To gain more insight into the difference in cell streaming of F-Y/Y cells and F-Y/A cells, we performed needle assays on cells that had been exogenously pulsed with cAMP for 5 h. This allowed us not only to synchronize the cells at the chemotactic-competent stage, but also to visualize the migration of the cells in real time. We found (Fig. 7 and supplemental Movie 2, A–C) that F-Y/Y cells formed streams similar, but not identical, to the streams formed by WT cells (Fig. 7, middle row). In contrast, and as we had observed with the self-streaming assay, F-Y/A cells exhibited severe streaming defects migrating mainly as individual cells to the point source of cAMP where they accumulated (Fig. 7, middle row). At higher magnification (Fig. 7, bottom row), we observed that the Y/A cells were generally rounder than the highly polarized WT cells and Y/Y cells. Although F-Y/A cells were unable to form streams, chemotaxis of individual F-Y/A cells was very similar to chemotaxis of individual WT cells and F-Y/Y cells (Table 2).
In a variation of the self-streaming assay, we mixed chemotactic competent WT cells and F-Y/A cells, plated them on chambered coverslips, allowed them to aggregate for 30 min, and then fixed the cells and stained them with anti-actin and anti-FLAG antibodies. As we had observed previously, WT cells alone formed robust streams, whereas F-Y/A cells formed heterogeneous aggregates with no detectable streams (Fig. 8). A mixture of 70% WT cells and 30% F-Y/A cells formed less robust streams than 100% WT cells, and the streams consisted almost exclusively of WT cells with the F-Y/A cells in the surrounding periphery (Fig. 8). Similarly, a mixture of 50% WT cells and 50% F-Y/A cells formed broken streams that coalesced into a mound consisting predominantly of WT cells (Fig. 8).

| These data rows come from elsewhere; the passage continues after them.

-- ==== Sys2Proof/Laws/Ops.lean ====
section
/-! SUPPORT. For each shared operation, one lemma that says all it can do. -/

namespace Sys2Proof.Machine

-- The guard

theorem operate_running {s : State} (h : Running s) (body : State → Result) :
    operate body s = body s := by simp [operate, h.1, h.2]

theorem operate_halted {s : State} (h : s.started = true) (hh : s.halted = true)
    (body : State → Result) : operate body s = .next s := by simp [operate, h, hh]

theorem operate_beforeReset {s : State} (h : s.started = false) (body : State → Result) :
    operate body s = .refused .beforeFirstReset := by simp [operate, h]

/-- Where a guarded operation answers a next state, it was ignored in the halted state or its body
answered it. -/
theorem operate_next {body : State → Result} {s t : State} (h : operate body s = .next t) :
    (s.started = true ∧ s.halted = true ∧ t = s) ∨ (Running s ∧ body s = .next t) := by
  unfold operate at h
  split at h
  · next hs =>
    split at h
    · next hh =>
      cases h
      exact .inl ⟨hs, hh, rfl⟩
    · next hh => exact .inr ⟨⟨hs, by simpa using hh⟩, h⟩
  · cases h

-- ArmRx and Send

theorem armRx_rearmed (s : State) : Rearmed s (armRx s) := by
  refine ⟨fun h => ?_, fun h => ?_⟩ <;> simp [armRx, emit, h]

theorem armRx_busy {s : State} (h : s.txBusy = true) : armRx s = s := (armRx_rearmed s).1 h

theorem armRx_idle {s : State} (h : s.txBusy = false) :
    armRx s = { s with rxArmed := true, out := s.out ++ [.armRx] } := (armRx_rearmed s).2 h

theorem rearmed_unique {s t : State} (h : Rearmed s t) : t = armRx s := by
  cases hb : s.txBusy
  · rw [h.2 hb, armRx_idle hb]
  · rw [h.1 hb, armRx_busy hb]

/-- `Send` while a transmission is in flight (R123). -/
theorem send_busy {s : State} (h : s.txBusy = true) (dest type : Byte) (payload : List Byte) :
    send dest type payload s = .next (count .txOverlap s) := by simp [send, h]

/-- `Send` with the transmitter free and a payload of at most 15 bytes (R123). -/
theorem send_idle {s : State} (h : s.txBusy = false) (dest type : Byte) {payload : List Byte}
    (hp : payload.length ≤ 15) :
    ∃ t, send dest type payload s = .next t ∧
      SentFrame s ([s.cfg.localAddr, dest, type, s.seqCtr] ++ payload) t := by
  refine ⟨_, ?_, ⟨⟨payload.length + 4, Memory.writeAll s.lastTx.b 0
    ([s.cfg.localAddr, dest, type, s.seqCtr] ++ payload)⟩, ⟨?_, ?_, ?_⟩, rfl⟩⟩
  · have hlen : (encodeFrame type ⟨s.cfg.localAddr, dest, s.seqCtr, payload⟩).length ≤ 19 := by
      simp [encodeFrame]
      omega
    rw [send, if_neg (by simp [h]), if_neg (by simpa [Config.maxPayload] using hp),
      FrameBuf.store_spec _ hlen]
    rfl
  · simp
  · simp only [FrameBuf.bytes]
    have := Memory.readAll_writeAll ([s.cfg.localAddr, dest, type, s.seqCtr] ++ payload) s.lastTx.b 0
    simpa using this
  · intro a ha
    rw [Memory.read_writeAll, if_neg (by omega)]

/-- All that `Send` answers for a payload of at most 15 bytes (R123). -/
theorem send_spec (s : State) (dest type : Byte) {payload : List Byte} (hp : payload.length ≤ 15) :
    ∃ t, send dest type payload s = .next t ∧
      ((s.txBusy = true ∧ t = count .txOverlap s) ∨
        (s.txBusy = false ∧
          SentFrame s ([s.cfg.localAddr, dest, type, s.seqCtr] ++ payload) t)) := by
  cases h : s.txBusy
  · obtain ⟨t, h1, h2⟩ := send_idle h dest type hp
    exact ⟨t, h1, .inr ⟨rfl, h2⟩⟩
  · exact ⟨_, send_busy h dest type payload, .inl ⟨rfl, rfl⟩⟩

/-- Where `Send` answers a next state, the transmitter was busy or the frame was sent. -/
theorem send_next {s t : State} {dest type : Byte} {payload : List Byte}
    (h : send dest type payload s = .next t) :
    (s.txBusy = true ∧ t = count .txOverlap s) ∨
      (s.txBusy = false ∧ SentFrame s ([s.cfg.localAddr, dest, type, s.seqCtr] ++ payload) t ∧
        payload.length ≤ 15) := by
  by_cases hp : payload.length ≤ 15
  · obtain ⟨t', h1, h2⟩ := send_spec s dest type hp
    rw [h] at h1
    cases h1
    rcases h2 with h2 | h2
    · exact .inl h2
    · exact .inr ⟨h2.1, h2.2, hp⟩
  · cases hb : s.txBusy
    · rw [send, if_neg (by simp [hb]), if_pos (by simpa [Config.maxPayload] using hp)] at h
      cases h
    · rw [send_busy hb] at h
      cases h
      exact .inl ⟨rfl, rfl⟩

/-- An accepted frame is a sent frame: its buffer holds the bytes, and nothing else changes (R123). -/
theorem transmit_sentFrame {s : State} {buf : FrameBuf} {f : List Byte} (hf : f.length ≤ 19)
    (h : s.lastTx.store f = some buf) : SentFrame s f (transmit f buf s) := by
  rw [FrameBuf.store_spec _ hf] at h
  cases h
  refine ⟨_, ⟨rfl, FrameBuf.bytes_store _ _, fun a ha => ?_⟩, rfl⟩
  rw [Memory.read_writeAll, if_neg (by omega)]

/-- Where `Send` answers a next state, with the buffer it stored. -/
theorem send_stored {s t : State} {dest type : Byte} {payload : List Byte}
    (h : send dest type payload s = .next t) :
    (s.txBusy = true ∧ t = count .txOverlap s) ∨
      (s.txBusy = false ∧ payload.length ≤ 15 ∧ ∃ buf,
        s.lastTx.store ([s.cfg.localAddr, dest, type, s.seqCtr] ++ payload) = some buf ∧
        t = transmit ([s.cfg.localAddr, dest, type, s.seqCtr] ++ payload) buf s) := by
  unfold send at h
  split at h
  · next hb =>
    cases h
    exact .inl ⟨hb, rfl⟩
  · next hb =>
    split at h
    · cases h
    · next hp =>
      split at h
      · next buf hs =>
        cases h
        exact .inr ⟨by simpa using hb, by simpa [Config.maxPayload] using hp, buf, hs, rfl⟩
      · cases h

-- Pushes

theorem RingBuf.appended_nil (r : RingBuf) : Appended r r [] := ⟨by simp, rfl, fun _ _ => rfl⟩

theorem RingBuf.appended_one (r : RingBuf) (b : Byte) (h : r.count < 256) : Appended r (r.append b) [b] := by
  refine ⟨RingBuf.content_append r b h, rfl, fun a ha => ?_⟩
  have := ha 0 (by simp)
  simp only [RingBuf.append, Config.rbCap]
  exact Memory.read_write_other _ _ (by simpa using this)

theorem RingBuf.appended_count {r r' : RingBuf} {bs : List Byte} (h : Appended r r' bs) :
    r'.count = r.count + bs.length := by
  have := congrArg List.length h.1
  simpa using this

theorem RingBuf.appended_trans {r r' r'' : RingBuf} {bs cs : List Byte} (h : Appended r r' bs)
    (h' : Appended r' r'' cs) : Appended r r'' (bs ++ cs) := by
  refine ⟨by rw [h'.1, h.1, List.append_assoc], by rw [h'.2.1, h.2.1], fun a ha => ?_⟩
  rw [h'.2.2, h.2.2]
  · intro k hk
    exact ha k (by simp; omega)
  · intro k hk
    rw [h.2.1, RingBuf.appended_count h]
    have := ha (bs.length + k) (by simp; omega)
    rwa [show r.rd.toNat + (r.count + bs.length) + k = r.rd.toNat + r.count + (bs.length + k) by omega]

/-- `Push(TXRB, b)` with room (R62). -/
theorem pushTx_room {s : State} (h : s.txrb.count < 256) (b : Byte) :
    pushTx b s = { s with txrb := s.txrb.append b } := by
  have : s.txrb.count ≠ Config.rbCap := by simp only [Config.rbCap]; omega
  simp [pushTx, this]

/-- `Push(TXRB, b)` into a full ring (R62). -/
theorem pushTx_full {s : State} (h : s.txrb.count = 256) (b : Byte) :
    pushTx b s = count .txrbOverflow s := by simp [pushTx, h, Config.rbCap]

/-- The state after pushes into TXRB that left the ring `r` and dropped n bytes (R62). -/
def pushed (r : RingBuf) (n : Nat) (s : State) : State :=
  { s with
    txrb := r
    cnt := { s.cnt with txrbDrop := s.cnt.txrbDrop + BitVec.ofNat 32 n }
    lastErr := if n = 0 then s.lastErr else 0x07 }

@[simp] theorem pushed_zero (r : RingBuf) (s : State) : pushed r 0 s = { s with txrb := r } := by
  simp [pushed]

theorem ofNat32_succ_add (c : Counter) (n : Nat) :
    c + 1#32 + BitVec.ofNat 32 n = c + BitVec.ofNat 32 (n + 1) := by
  apply BitVec.eq_of_toNat_eq
  simp [BitVec.toNat_add, BitVec.toNat_ofNat]
  omega

theorem pushTxAll_full (bs : List Byte) : ∀ {s : State}, s.txrb.count = 256 →
    pushTxAll bs s = pushed s.txrb bs.length s := by
  induction bs with
  | nil => intro s _; simp [pushTxAll]
  | cons b bs ih =>
    intro s h
    rw [pushTxAll, pushTx_full h, ih (by simpa using h)]
    simp [pushed, count, Counters.bump, Cause.code, ofNat32_succ_add]

/-- A multi-byte enqueue (R62): the bytes that fit are appended in order; each other byte is dropped and
counted. -/
theorem pushTxAll_spec (bs : List Byte) : ∀ {s : State}, s.txrb.count ≤ 256 →
    ∃ r, Appended s.txrb r (bs.take (256 - s.txrb.count)) ∧
      pushTxAll bs s = pushed r (bs.length - (256 - s.txrb.count)) s := by
  induction bs with
  | nil =>
    intro s _
    exact ⟨s.txrb, by simpa using RingBuf.appended_nil _, by simp [pushTxAll]⟩
  | cons b bs ih =>
    intro s h
    by_cases hlt : s.txrb.count < 256
    · obtain ⟨r, h1, h2⟩ := ih (s := pushed (s.txrb.append b) 0 s) (by simp; omega)
      refine ⟨r, ?_, ?_⟩
      · have := RingBuf.appended_trans (RingBuf.appended_one s.txrb b hlt)
          (by simpa only [pushed_zero] using h1)
        rw [show 256 - s.txrb.count = (256 - (s.txrb.count + 1)) + 1 by omega, List.take_succ_cons]
        simpa using this
      · have e : (b :: bs).length - (256 - s.txrb.count)
            = bs.length - (256 - (pushed (s.txrb.append b) 0 s).txrb.count) := by
          simp
          omega
        rw [pushTxAll, pushTx_room hlt, ← pushed_zero, h2, e]
        simp [pushed]
    · have heq : s.txrb.count = 256 := by omega
      refine ⟨s.txrb, by simpa [heq] using RingBuf.appended_nil s.txrb, ?_⟩
      rw [pushTxAll_full _ heq, heq]
      rfl

/-- A multi-byte enqueue that fits. -/
theorem pushTxAll_fits (bs : List Byte) {s : State} (h : s.txrb.count + bs.length ≤ 256) :
    ∃ r, Appended s.txrb r bs ∧ pushTxAll bs s = { s with txrb := r } := by
  obtain ⟨r, h1, h2⟩ := pushTxAll_spec bs (s := s) (by omega)
  refine ⟨r, by rwa [List.take_of_length_le (by omega)] at h1, ?_⟩
  rw [h2, show bs.length - (256 - s.txrb.count) = 0 by omega, pushed_zero]

/-- The push of a 16-byte message (R152, R62): what fits is appended, the rest dropped and counted. -/
theorem pushTxAll_message {bs : List Byte} (h16 : bs.length = 16) {s : State} (h : s.txrb.count ≤ 256) :
    ∃ r, Appended s.txrb r (bs.take (256 - s.txrb.count)) ∧
      pushTxAll bs s = { s with
        txrb := r
        cnt := { s.cnt with
          txrbDrop := s.cnt.txrbDrop + BitVec.ofNat 32 (16 - (256 - s.txrb.count)) }
        lastErr := if s.txrb.count ≤ 240 then s.lastErr else 0x07 } := by
  obtain ⟨r, h1, h2⟩ := pushTxAll_spec bs h
  refine ⟨r, h1, ?_⟩
  have e : (16 - (256 - s.txrb.count) = 0) = (s.txrb.count ≤ 240) := by
    rw [eq_iff_iff]
    omega
  rw [h2, pushed, h16]
  simp only [e]

/-- The telemetry message that `Telemetry` pushes (R152). -/
theorem pushReport_spec (sender msgId src dest : Byte) {range : List Byte} (h8 : range.length = 8)
    {s : State} (h : s.txrb.count ≤ 256) :
    ∃ r, Appended s.txrb r
        ((pprzEncode ([sender, msgId, src, dest] ++ range)).take (256 - s.txrb.count)) ∧
      pushReport sender msgId src dest range s = { s with
        txrb := r
        cnt := { s.cnt with
          txrbDrop := s.cnt.txrbDrop + BitVec.ofNat 32 (16 - (256 - s.txrb.count)) }
        lastErr := if s.txrb.count ≤ 240 then s.lastErr else 0x07 } :=
  pushTxAll_message (by simp [h8]) h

We reasoned that F-Y/A cells behaved like aca− cells, which can readily detect cAMP and chemotax individually but cannot secrete cAMP to relay the signal to neighboring cells (25). This would explain the absence of streams in the self-streaming and needle assays with F-Y/A cells (Figs. 6 and and7),7), and the relative absence of F-Y/A cells in the fragmented streams formed by mixtures of WT cells and F-Y/A cells (Fig. 8). In the latter experiments, streams initiated by WT cells would be terminated when joined by F-Y/A cells if the latter could not secrete sufficient cAMP to attract neighboring cells.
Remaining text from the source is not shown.